2023 Pakistani television series

Dhoka is a 2023 Pakistani television series written by Mehak Nawab, and directed by Kashif Saleem who co-produced it along with Amjad Arif. It originally aired on ARY Digital from 7 November to 22 December 2023.

==Premise==
Hadi and Komal have been in love since childhood. However, Komal's mother doesn't let them marry. As Hadi is not as stable as she expects him to be. As the story build up Komal marries Ahmed, who later traps her based on lies.

==Cast==
- Affan Waheed as Hadi; a mature, educated and sorted guy who wants to fight for his love. However, societal pressure does not let him take action in time.
- Sanam Jung as Kainat; Ahmed's first wife who is middle-class, mature, hard-working and independent but is stuck in an odd situation because of her husband.
- Agha Ali as Ahmed; a charming and clever guy who knows how to turn things in his favor, even if his actions hurt someone
- Komal Meer as Komal; a simple yet stubborn girl who wants her lover Hadi to fight for their marriage
- Sidra Niazi as Natasha; Hadi's friend
- Atiqa Odho as Ahmed's mother
- Shagufta Ejaz as Mehmooda; Hira and Komal's mother
- Javed Shaikh as Ali; Hira and Komal's father
- Ismat Zaidi as Hadi and Arsala's mother
- Nausheen Shah as Arsala; Hadi's sister
- Paras Masroor as Kami; Kainat's brother
- Maryam Fatima as Hira; Komal's sister
- Yasir Ali as Nabeel; Hira's husband
- Zara Ahmed as Sila; Ahmed's sister
- Seemi Pasha as Kainat's mother
- Khalifa Sajeeruddin as Ahmed's father

==Production==
The serial was first announced in March 2022 by the director and producer, Kashif Saleem revealing Affan Waheed and Humaima Malik to be the main lead.
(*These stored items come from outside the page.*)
theorem State.Hears.heard (h : s.Hears rx k pos) : s.heard rx = s.arrived k pos := by
  have htouch := State.touchLink_known h.link h.state
  have hroute : (s.setLink k { s.link k with lastRx := s.tsc }).routeThrough rx.src rx.src rx.port rx.lane = some pos := h.route
  have hconfirm : (s.setLink k { s.link k with lastRx := s.tsc }).confirmRoute pos = s.arrived k pos := if_pos h.valid.1
  have hlost : ∀ e, (s.arrived k pos).isLost e = false := h.routed
  unfold State.heard
  simp only [if_pos h.allowed, htouch, h.grant, h.own, h.endpoint, State.takeRequest, true_or, if_true, hroute, hconfirm]
  exact State.repairOnFrame_none hlost _ _

/-- A frame for the module that carries no acknowledgement and asks for none has the effect of its type. -/
theorem State.Hears.receive {types : List Nat} {f : State → State} (h : s.Hears rx k pos) (htype : types.contains rx.mac.type = true)
    (hdst : rx.mac.dst = 0) (hfin : rx.mac.fin = 0) (hack : rx.mac.ackMap = 0) (hreq : rx.mac.ackReq = false) :
    s.receive rx types f = f (s.arrived k pos) := by
  have hend : (s.arrived k pos).isEndpoint rx.mac.orig = true := h.own ▸ h.endpoint
  unfold State.receive State.forModule State.applyAck State.windowRx
  simp only [h.native, htype, h.heard, hdst, hfin, hend, hack, hreq]
  rfl

theorem State.Arrives.receive {types : List Nat} {f : State → State} (h : s.Arrives rx k pos) (htype : types.contains rx.mac.type = true) :
    s.receive rx types f = f (s.arrived k pos) := h.hears.receive htype h.dst h.fin h.ackMap h.ackReq

/-! ## What stands after it -/

theorem State.arrived_keeps (s : State) (k pos : Nat) : Keeps [.routes] s (s.arrived k pos) :=
  State.setRoute_keeps (State.setLink_keeps (.refl _ s) k _ (by decide)) pos _ (by decide)

theorem State.arrived_link (s : State) (k pos : Nat) : (s.arrived k pos).link k = { s.link k with lastRx := s.tsc } :=
  (State.setRoute_link ..).trans (s.link_setLink_self k _)

theorem State.arrived_link_ne (s : State) {k j : Nat} (pos : Nat) (h : j ≠ k) : (s.arrived k pos).link j = s.link j :=
  (State.setRoute_link ..).trans (s.link_setLink_ne k _ h)

theorem State.arrived_route (s : State) (k pos : Nat) : (s.arrived k pos).route pos = { s.route pos with confirmed := s.tsc } :=
  State.route_setRoute_self _ _ _

theorem State.arrived_route_ne (s : State) (k : Nat) {pos q : Nat} (h : q ≠ pos) : (s.arrived k pos).route q = s.route q :=
  State.route_setRoute_ne _ _ _ h

/-- The link of the neighbour is found as before: what was written of it names the same neighbour. -/
theorem State.arrived_linkOf (hs : s.Canonical) (h : s.Hears rx k pos) : (s.arrived k pos).linkOf rx.port rx.lane rx.src = some k := by
  let P : Nat × Link → Bool := fun x => x.2.state != .free && x.2.port == rx.port && x.2.lane == rx.lane && x.2.peer == rx.src
  have hfree : (s.link k).state ≠ .free := by rcases h.state with h | h <;> rw [h] <;> decide
  have hne : ∀ x : Link, x.state ≠ .free → x ≠ {} := fun x hx heq => hx (heq ▸ rfl)
  have hlisted : Table.find s.routes.links k = some (s.link k) := Table.find_of_get_ne (hne _ hfree)
  have hput : (s.arrived k pos).routes.links = Table.insert s.routes.links k { s.link k with lastRx := s.tsc } :=
    if_neg (hne { s.link k with lastRx := s.tsc } hfree)
  refine Eq.trans ?_ h.link
  show ((s.arrived k pos).routes.links.find? P).map Prod.fst = (s.routes.links.find? P).map Prod.fst
  rw [hput]
  exact Table.find?_insert (Table.rising_of_wf hs.links) hlisted rfl

end Mesh

end Sys2Proof.Machine
end

section
/-! What the reports of a neighbour leave, and a probe reply (R271, R277, R285, R286, R294). -/

set_option Elab.async false

namespace Sys2Proof.Machine

section Reports

variable {s : State} {rx : RxFrame} {k pos : Nat}

theorem beAt_one_lt (b : Bytes) (o : Nat) : beAt b o 1 < 256 := by
  have hlen : (slice b o 1).length = 1 := by
    unfold slice
    simp only [List.length_append, List.length_take, List.length_replicate]
    omega
  obtain ⟨x, hx⟩ := List.length_eq_one_iff.mp hlen
  rw [beAt, hx]
  show 0 * 256 + x.toNat < 256
  have := x.isLt
  omega

/-! ## REPORT -/

/-- The SNR values of a REPORT in module slots, `o` slots behind those of the sender. -/
def reportedSnr (b : Bytes) (o : Nat) : Table Nat :=
  (List.range (24 * beAt b 0 1)).foldl (fun (t : Table Nat) i => Table.put 0xFF t
    (((i / beAt b 0 1 + o) % 24) * 256 + i % beAt b 0 1) (beAt b (4 + i) 1)) []

/-- Each slot and group of a REPORT has a place of its own. -/
theorem reportedSnr_get (b : Bytes) (o : Nat) {r g : Nat} (hr : r < 24) (hg : g < beAt b 0 1) :
    Table.get 0xFF (reportedSnr b o) ((r + o) % 24 * 256 + g) = beAt b (4 + r * beAt b 0 1 + g) 1 := by
  let n := beAt b 0 1
  have hn : n < 256 := beAt_one_lt b 0
  have hpos : 0 < n := Nat.zero_lt_of_lt hg
  have hslot : (r * n + g) / n = r := by
    rw [Nat.mul_comm, Nat.mul_add_div hpos, Nat.div_eq_of_lt hg, Nat.add_zero]
  have hgroup : (r * n + g) % n = g := by rw [Nat.mul_comm, Nat.mul_add_mod, Nat.mod_eq_of_lt hg]
  have hin : r * n + g ∈ List.range (24 * n) := by
    have : (r + 1) * n ≤ 24 * n := Nat.mul_le_mul_right n hr
    rw [Nat.add_mul, Nat.one_mul] at this
    exact List.mem_range.mpr (Nat.lt_of_lt_of_le (Nat.add_lt_add_left hg _) this)
  have hinj : ∀ i ∈ List.range (24 * n), ∀ j ∈ List.range (24 * n),
      (i / n + o) % 24 * 256 + i % n = (j / n + o) % 24 * 256 + j % n → i = j := by
    intro i hi j hj heq
    have hi24 : i / n < 24 := Nat.div_lt_of_lt_mul (Nat.mul_comm 24 n ▸ List.mem_range.mp hi)
    have hj24 : j / n < 24 := Nat.div_lt_of_lt_mul (Nat.mul_comm 24 n ▸ List.mem_range.mp hj)
    have himod := Nat.mod_lt i hpos
    have hjmod := Nat.mod_lt j hpos
    have hcycle : ∀ a b : Nat, a < 24 → b < 24 → (a + o) % 24 = (b + o) % 24 → a = b := by omega
    have hplace : ∀ a b c d : Nat, c < 256 → d < 256 → a * 256 + c = b * 256 + d → a = b ∧ c = d := by omega
    obtain ⟨hslots, hrest⟩ := hplace _ _ _ _ (Nat.lt_trans himod hn) (Nat.lt_trans hjmod hn) heq
    have hquot := hcycle _ _ hi24 hj24 hslots
    rw [← Nat.div_add_mod i n, ← Nat.div_add_mod j n, hquot, hrest]
  have := Table.get_foldl_put (d := 0xFF) (fun i => (i / n + o) % 24 * 256 + i % n) (fun i => beAt b (4 + i) 1) [] hinj hin
  simp only [hslot, hgroup, ← Nat.add_assoc] at this
  exact this

/-- The link with the values of a REPORT, which wait for a plan. -/
def Link.reported (x : Link) (b : Bytes) : Link := { x with snrDn := reportedSnr b (x.offset % 32), fresh := true }

theorem State.takeReport_eq (hown : rx.mac.orig = rx.src) (hlink : s.linkOf rx.port rx.lane rx.src = some k)
    (hlong : 4 ≤ rx.mac.body.length) (hlen : rx.mac.body.length = 4 + 24 * beAt rx.mac.body 0 1) :
    s.takeReport rx = s.setLink k ((s.link k).reported rx.mac.body) := by
  have hgood : ¬ (rx.mac.body.length ≠ 4 + 24 * beAt rx.mac.body 0 1 ∨ rx.mac.body.length < 4) := by omega
  simp only [State.takeReport, if_neg hgood, hown, ne_eq, not_true_eq_false, if_false, hlink] <;> rfl

theorem State.takeReport_malformed (h : rx.mac.body.length ≠ 4 + 24 * beAt rx.mac.body 0 1) : s.takeReport rx = s.bump 0x3220 0x10 :=
  if_pos (.inl h)

/-! ## STATE and JOIN -/

theorem State.takeOffset_nodes (s : State) (rx : RxFrame) (o : Nat) : (s.takeOffset rx o).routes.nodes = s.routes.nodes := by
  unfold State.takeOffset
  split
  · rfl
  · split
    · rfl
    · extract_lets x
      repeat' split
      all_goals rfl

theorem State.node_congr {t : State} (h : t.routes.nodes = s.routes.nodes) (e : Nat) : t.node e = s.node e := by unfold State.node; rw [h]

theorem State.takeState_node (hlen : rx.mac.body.length = 48) : ((s.takeState rx).node rx.mac.orig).reportAt = some s.tsc ∧
    ((s.takeState rx).node rx.mac.orig).reportEpoch = beAt rx.mac.body 0 4 ∧
    ∀ e, e ≠ rx.mac.orig → (s.takeState rx).node e = s.node e := by
  unfold State.takeState
  rw [if_neg (not_not_intro hlen)]
  extract_lets e u _ v
  have hu : Keeps [.dict, .routes] s u :=
    State.bump_keeps (State.takeOffset_keeps (.refl _ s) rx _ (by decide) (by decide)) _ _ (by decide)
  have hroutes : (v.compareReport 2 e (beAt rx.mac.body 0 4) ((List.range 5).map fun i => beAt rx.mac.body (8 + 8 * i) 8)).routes =
      v.routes :=
    ((State.compareReport_keeps (ps := [.dict, .mgr, .log]) (.refl _ v) 2 e _ _ (by decide) (by decide) (by decide)).frame .routes
      (by decide))
  have hnode : ∀ q, (v.compareReport 2 e (beAt rx.mac.body 0 4) ((List.range 5).map fun i => beAt rx.mac.body (8 + 8 * i) 8)).node q =
      v.node q := State.node_congr (congrArg Routes.nodes hroutes)
  have hself : v.node e = { u.node e with reportAt := some u.tsc, reportEpoch := beAt rx.mac.body 0 4 } := State.node_setNode_self _ _ _
  refine ⟨?_, ?_, fun q hq => ?_⟩
  · rw [hnode, hself]; exact congrArg some (hu.frame .tsc (by decide))
  · rw [hnode, hself]
  · rw [hnode]
    exact (State.node_setNode_ne _ _ _ hq).trans (State.node_congr (State.takeOffset_nodes s rx _) q)

theorem State.takeJoin_node (s : State) (rx : RxFrame) : ((s.takeJoin rx).node rx.mac.orig).eui = beAt rx.mac.body 0 8 ∧
    ((s.takeJoin rx).node rx.mac.orig).joined = true ∧ ∀ e, e ≠ rx.mac.orig → (s.takeJoin rx).node e = s.node e := by
  let v := s.setNode rx.mac.orig { s.node rx.mac.orig with eui := beAt rx.mac.body 0 8, joined := true }
  have hnode : ∀ q, (s.takeJoin rx).node q = v.node q := State.node_congr (State.takeOffset_nodes v rx _)
  have hself : v.node rx.mac.orig = { s.node rx.mac.orig with eui := beAt rx.mac.body 0 8, joined := true } := State.node_setNode_self _ _ _
  refine ⟨?_, ?_, fun q hq => (hnode q).trans (State.node_setNode_ne _ _ _ hq)⟩ <;> rw [hnode, hself]

/-! ## Entries given true costs -/

theorem State.touchEndpoint_nodes (s : State) (e : Nat) : (s.touchEndpoint e).routes.nodes = s.routes.nodes := by
  unfold State.touchEndpoint; split <;> rfl

theorem State.touchEndpoint_updates (s : State) (e : Nat) : (s.touchEndpoint e).routes.updates = s.routes.updates := by
  unfold State.touchEndpoint; split <;> rfl

/-- An entry given true costs touches neither what is known of the nodes nor a link. -/
theorem State.reportRoute_nodes_links (s : State) (e n p l hops metric : Nat) :
    (s.reportRoute e n p l hops metric).routes.nodes = s.routes.nodes ∧
    (s.reportRoute e n p l hops metric).routes.links = s.routes.links := by
  have hupdate : ∀ q r c, (s.updateRoute q r c).routes.nodes = s.routes.nodes ∧ (s.updateRoute q r c).routes.links = s.routes.links :=
    fun q r c => ⟨State.touchEndpoint_nodes _ _, State.touchEndpoint_links _ _⟩
  unfold State.reportRoute
  split
  · extract_lets r
    split
    · unfold State.confirmRoute; split <;> exact ⟨rfl, rfl⟩
    · exact hupdate _ _ _
  · unfold State.newRoute
    split
    · exact hupdate _ _ _
    · exact ⟨rfl, rfl⟩

/-- The place of a new entry is one of the endpoint's. -/
theorem State.routePlace_mem {e metric q : Nat} (h : s.routePlace e metric = some q) : q ∈ routePositions e := by
  have hfold : ∀ (l : List Nat) (b : Option Nat), l.foldl (fun b pos => match b with
      | none => some pos
      | some a => if (s.routeNext pos).metric > (s.routeNext a).metric then some pos else some a) b = some q → b = some q ∨ q ∈ l := by
    intro l
    induction l with
    | nil => exact fun b h => .inl h
    | cons x l ih =>
      intro b h
      rcases ih _ h with hb | hl
      · cases b with
        | none => exact .inr (Option.some.inj hb ▸ List.mem_cons_self)
        | some a =>
          dsimp only at hb
          split at hb
          · exact .inr (Option.some.inj hb ▸ List.mem_cons_self)
          · exact .inl hb
      · exact .inr (List.mem_cons_of_mem _ hl)
  unfold State.routePlace at h
  split at h
  case h_1 x hfree => exact Option.some.inj h ▸ List.mem_of_find?_eq_some hfree
  case h_2 =>
    dsimp only at h
    split at h
    case h_1 x hworst =>
      obtain ⟨-, hx⟩ := Option.ite_none_right_eq_some.mp h
      obtain rfl := Option.some.inj hx
      rcases hfold _ _ hworst with hnone | hin
      · exact absurd hnone (by simp)
      · exact (List.mem_filter.mp hin).1
    case h_2 => exact absurd h (by simp)

/-- Without a place every entry of the endpoint is taken. -/
theorem State.routePlace_full {e metric : Nat} (h : s.routePlace e metric = none) : ∀ q ∈ routePositions e, (s.routeNext q).valid = true := by
  unfold State.routePlace at h
  split at h
  case h_1 => exact absurd h (by simp)
  case h_2 hfull => exact fun q hq => by simpa using List.find?_eq_none.mp hfull q hq

/-- An update waits for the next boundary. -/
theorem State.updateRoute_routeNext (s : State) (q : Nat) (r : RouteEntry) (c : Bool) : (s.updateRoute q r c).routeNext q = r := by
  have hnone : (s.routes.updates.filter fun (u : RouteUpdate) => u.pos != q).find? (fun (u : RouteUpdate) => u.pos == q) = none :=
    List.find?_eq_none.mpr fun u hu => by simpa using (List.mem_filter.mp hu).2
  unfold State.updateRoute
  extract_lets made
  unfold State.routeNext
  rw [State.touchEndpoint_updates]
  dsimp only
  rw [List.find?_append, hnone, Option.none_or, List.find?_cons_of_pos (by simp)]

/-- The endpoint has a valid entry through the neighbour, or every entry of it is taken. -/
def State.Reached (u : State) (e n p l : Nat) : Prop :=
  (∃ q ∈ routePositions e, (u.routeNext q).valid = true ∧ (u.routeNext q).next = n ∧ (u.routeNext q).port = p ∧
    (u.routeNext q).lane = l) ∨ ∀ q ∈ routePositions e, (u.routeNext q).valid = true

theorem State.reportRoute_reached (hsettled : s.routes.updates = []) (e n p l hops metric : Nat) :
    (s.reportRoute e n p l hops metric).Reached e n p l := by
  unfold State.reportRoute
  split
  case h_1 q hthrough =>
    have hin : q ∈ routePositions e := List.mem_of_find?_eq_some hthrough
    have hfound := List.find?_some hthrough
    simp only [Bool.and_eq_true, beq_iff_eq] at hfound
    obtain ⟨⟨⟨hvalid, hnext⟩, hport⟩, hlane⟩ := hfound
    refine .inl ⟨q, hin, ?_⟩
    extract_lets r
    split
    · rw [State.routeNext_settled hsettled] at hvalid hnext hport hlane
      have hkept : (s.confirmRoute q).routes.updates = [] := by rw [State.confirmRoute, if_pos hvalid]; exact hsettled
      rw [State.routeNext_settled hkept, State.confirmRoute, if_pos hvalid, State.route_setRoute_self]
      exact ⟨hvalid, hnext, hport, hlane⟩
    · rw [State.updateRoute_routeNext]
      exact ⟨hvalid, hnext, hport, hlane⟩
  case h_2 hthrough =>
    unfold State.newRoute
    split
    case h_1 q hplace =>
      refine .inl ⟨q, State.routePlace_mem hplace, ?_⟩
      rw [State.updateRoute_routeNext]
      exact ⟨rfl, rfl, rfl, rfl⟩
    case h_2 hplace => exact .inr (State.routePlace_full hplace)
The project was titled as "Ab Nahin Milenge Hum" but prior to its release it was changed to "Dhoka". However, later Malick was replaced by Jung. Agha Ali and Komal Meer joined the show as lead as well. Dhoka completed its shooting in May 2023. The serial started airing from 7 November, broadcasting episodes five days a week, Monday to Friday at 9:00 PM.